The NA-265—60 Saberliner Jet cut through the air at well over 500 mph. Below the forty-four-foot wingspan wisps of clouds obscured the view of the Caribbean Ocean. To the west the sun was setting in an explosion of reddish-yellow light.

The civilian jet was flown by a skeleton crew of three pilots from the Central Intelligence Agency’s clandestine service, while in the passenger area the three operators of Able Team lounged after being picked up after a mission in the Uruguay capital of Montevideo.

Big, blond and built like a nightclub bouncer, Carl Lyons reclined in one of the plush seats and stared out the window. Wearing civilian clothes and tan, thick-soled hiking boots, he looked rumpled, dirty and tired. One knee of his jeans was stained with blood splatter and his hands smelled like cordite. He set down his can of soda and crossed one size-twelve boot over his knee.

He noticed absentmindedly that the toe and tread of his boot were flecked with brain matter. He turned to look at the mustached, sandy-haired man sprawled in the seat across the narrow aisle from him.

“You think you used enough Semtex in that last satchel charge?” Lyons asked, voice dry.

Hermann Schwarz shrugged as he opened a can of soda. He took a long drink, then shrugged again.

“Don’t know,” he admitted. “I mean, the door came open. Right?”

“Every ass clown in that FARC hit squad came out the opening looking like fruit in a blender,” Rosario Blancanales pointed out.

“Did I tell ’em to carry a suitcase full of grenades?” Schwarz countered.

“Barb’s going to be pissed we didn’t recover any intelligence artifacts,” Lyons pointed out.
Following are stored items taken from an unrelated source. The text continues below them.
-- ==== Sys2Proof/Certificates/Slice0/Obligations.lean ====
section
/-! DEFINITION. The statements for the provers, in the order of OBLIGATIONS.json. -/

open Sys2Proof Sys2Proof.Machine

/-! ### Commands and their decoding (30_encoding.md) -/

/-- Words written out from R44 and R58 decode to the instructions they stand for. -/
def Obligations.SampleWordsDecode : Prop :=
  decode ⟨0b0000#4, 2, 2, 0⟩ = .rgb565Enc 2 2 0 ∧
  decode ⟨0b0001#4, 65535, 3, 7⟩ = .grayPack 65535 3 7 ∧
  decode ⟨0b0011#4, 3, 1, 0⟩ = .packUnsupported 1 3 1 0 ∧
  decode ⟨0b0100#4, 2, 2, 8⟩ = .rgb565Dec 2 2 8 ∧
  decode ⟨0b0101#4, 4, 2, 4⟩ = .grayUnpack 4 2 4 ∧
  decode ⟨0b0110#4, 1, 2, 3⟩ = .reservedUnpackFmt 0 1 2 3 ∧
  decode ⟨0b1001#4, 0, 0, 25⟩ = .toifHdr 1 0 0 25 ∧
  decode ⟨0b1111#4, 1, 2, 3⟩ = .reservedOp3 3 1 2 3

/-- R44: the dispatch table, complete over all 16 values of `cmd`, for all operands. -/
def Obligations.DispatchTableComplete : Prop :=
  ∀ (w h : Word16) (len : BitVec 34),
    decode ⟨0b0000#4, w, h, len⟩ = .rgb565Enc w.toNat h.toNat len.toNat ∧
    decode ⟨0b0001#4, w, h, len⟩ = .grayPack w.toNat h.toNat len.toNat ∧
    (∀ f < 2, decode ⟨0b0010#4 + BitVec.ofNat 4 f, w, h, len⟩ = .packUnsupported f w.toNat h.toNat len.toNat) ∧
    decode ⟨0b0100#4, w, h, len⟩ = .rgb565Dec w.toNat h.toNat len.toNat ∧
    decode ⟨0b0101#4, w, h, len⟩ = .grayUnpack w.toNat h.toNat len.toNat ∧
    (∀ f < 2, decode ⟨0b0110#4 + BitVec.ofNat 4 f, w, h, len⟩ = .reservedUnpackFmt f w.toNat h.toNat len.toNat) ∧
    (∀ x < 4, decode ⟨0b1000#4 + BitVec.ofNat 4 x, w, h, len⟩ = .toifHdr x w.toNat h.toNat len.toNat) ∧
    (∀ x < 4, decode ⟨0b1100#4 + BitVec.ofNat 4 x, w, h, len⟩ = .reservedOp3 x w.toNat h.toNat len.toNat)

/-- Decoding what was encoded gives every well-formed instruction back, with every operand. -/
def Obligations.DecodeOfEncode : Prop := ∀ i : Instr, i.wf = true → decode (encode i) = i

/-- Every command decodes to a well-formed instruction whose encoding is that command: no bit is dropped and no two
commands share a meaning. -/
def Obligations.EncodeOfDecode : Prop := ∀ c : Command, (decode c).wf = true ∧ encode (decode c) = c

/-- Every command word lies in exactly one row of the opcode table, and decodes to that row's operation. -/
def Obligations.OpcodeRowsPartitionWords : Prop :=
  ∀ (c : Command), ∃ r ∈ opcodeRows, r.holds c.cmd = true ∧ (∀ q ∈ opcodeRows, q.holds c.cmd = true → q = r) ∧
    (decode c).mnemonic = r.mnemonic
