/-- The invariant is kept by a working step, an idle one, one under reset and one that reset cuts. -/
theorem inv_of_step {s t : State} (hs : s.Inv) (h : step s = .next t) : t.Inv := by
  rcases step_cases s with ⟨-, -, hstep⟩ | ⟨c, -, -, hstep⟩ | ⟨-, hstep⟩ | ⟨c, -, -, hstep⟩ <;> rw [hstep] at h
  · cases h
    exact hs
  · exact (ended_of_exec (transact_eq_next.1 h).2).inv hs.accept
  · cases h
    exact hs.underReset
  · exact inv_of_abandon hs h

/-! ### The step of a working block -/

/-- With reset released, a presented command is a whole transaction (R13). -/
theorem step_of_command {s : State} {c : Command} (hl : s.resetLine = .released) (hc : s.command = some c) :
    step s = s.transact exec c := by
  simp [step, stepWith, hl, hc]

theorem transact_of_no_breach (run : Instr → State → Host.Outcome State Fault Refusal) (c : Command) {s : State}
    (hb : s.hostBreach = none) : s.transact run c = run (decode c) s.accept := by
  simp [State.transact, hb]

/-- A transaction faults only where the operation does. -/
theorem exec_eq_fault_of_transact {run : Instr → State → Host.Outcome State Fault Refusal} {c : Command} {s : State}
    {f : Fault} (h : s.transact run c = .fault f) : run (decode c) s.accept = .fault f := by
  unfold State.transact at h
  split at h
  · cases h
  · exact h

/-- A transaction cut by reset faults only where the operation would have. -/
theorem eq_fault_of_abandon {s : State} {o : Host.Outcome State Fault Refusal} {f : Fault}
    (h : s.abandon o = .fault f) : o = .fault f := by
  cases o with
  | next t | refused r => cases h
  | fault g => exact h

/-! ### No operation faults -/

/-- A command decodes to an instruction whose operands fit the port (R14). -/
theorem decode_wf (c : Command) : (decode c).wf = true := by
  have hport := fitsPort_toNat c.w c.h c.len
  have hbit : (fmtField c.cmd).toNat % 2 < 2 := Nat.mod_lt _ (by decide)
  have htag : (fmtField c.cmd).toNat < 4 := (fmtField c.cmd).isLt
  simp only [decode]
  split
  · cases fmtOfTag (fmtField c.cmd) with
    | none => simp [Instr.wf, hport, hbit]
    | some f => cases f <;> exact hport
  · split
    · cases fmtOfTag (fmtField c.cmd) with
      | none => simp [Instr.wf, hport, hbit]
      | some f => cases f <;> exact hport
    · split <;> simp [Instr.wf, hport, htag]

/-- The body of an operation does not fault: where it stops, it is refused. -/
def NeverFaults {α : Type} (x : Except Stop α) : Prop := ∀ f, x ≠ .error (.fault f)

namespace NeverFaults

theorem ok {α : Type} (a : α) : NeverFaults (.ok a) := nofun

theorem bind {α β : Type} {x : Except Stop α} {g : α → Except Stop β} (hx : NeverFaults x)
    (hg : ∀ a, NeverFaults (g a)) : NeverFaults (x >>= g) := by
  intro f h
  rcases bind_eq_error.1 h with h | ⟨a, -, h⟩
  · exact hx f h
  · exact hg a f h

theorem readIn (s : State) {i : Nat} (hi : i < Config.indexSpace) : NeverFaults (s.readIn i) := by
  intro f h
  cases (readIn_stops hi h).1

/-- What stops for want of input or of room does not fault. -/
theorem of_stopsFor {α : Type} {x : Except Stop α} {s : State} {m n : Nat}
    (h : ∀ {e}, x = .error e → StopsFor s e m n) : NeverFaults x := by
  intro f hf
  rcases h hf with ⟨he, -⟩ | ⟨he, -⟩ <;> cases he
The leader of Able Team referred to Barbara Price, the mission controller at their organizational headquarters, Stony Man Farm.

“I’m really more of an engineer and less of an archaeologist,” Schwarz answered.

“Who said anything about archaeologists?” Lyons demanded.

“It was a play on the dual use of the term ‘artifact’ you mentioned,” Blancanales explained.

“Thank you,” Schwarz said.

“It was also stupid and obvious,” Blancanales continued.

“Thank you,” Lyons said.

The digital speakers of the Saberliner’s PA system cut on and the pilot’s voice, sounding well modulated and distant, cut in. “I got an alert from HQ,” the woman said. “You have a fragmentation order. Please access the communications display in your table.”

“Speaking of Mama Bear…” Blancanales grinned.

Reaching out a single blunt finger, Lyons jabbed it into the console button. A section of the desktop slid back to reveal a recessed screen and keyboard. A red light next to a digital camera blinked on and the blank image on the screen snapped into resolution, revealing the attractive features of the honey-blond Stony Man mission controller, Barbara Price.

“Good work in Uruguay,” Price said. “I’ve got something new for you.”

From behind the television Blancanales snorted in laughter. “I wish she’d knock it off already with all the chitchat and get to business.”

“No shit,” Schwarz muttered.

Lyons scowled in their direction out of habit. “Go ahead, Barb,” he said.

“Hal just got a request through the Justice Department,” Price started, referencing Hal Brognola, the director of the Sensitive Operations Group which oversaw Stony Man Farm and its teams. “An investigative liaison for the FBI assigned to the Dominican Republic went missing twelve hours ago.”

“I’m not tracking,” Lyons said with a frown. “This doesn’t sound like an Able operation.” Looking down, he saw the blood splatter on his boot. “At all,” he added.

“We have three major problems,” Price began.

“Here it comes,” Schwarz said.

“One, the agent’s mission was twofold. Ostensibly he was helping with money-laundering operations used by international drug cartels. For that assignment he was given a Dominican counterpart. Partway into that investigation he came across evidence of corruption within the nation’s security services.”

“Gasp.” Blancanales shook his head.

“He was instructed to keep a low profile and to build a file to be turned over to the State Department. He went to meet a confidential informant and failed to make his last two check-ins.”

“Surely the Feds have protocols for that?” Lyons pointed out.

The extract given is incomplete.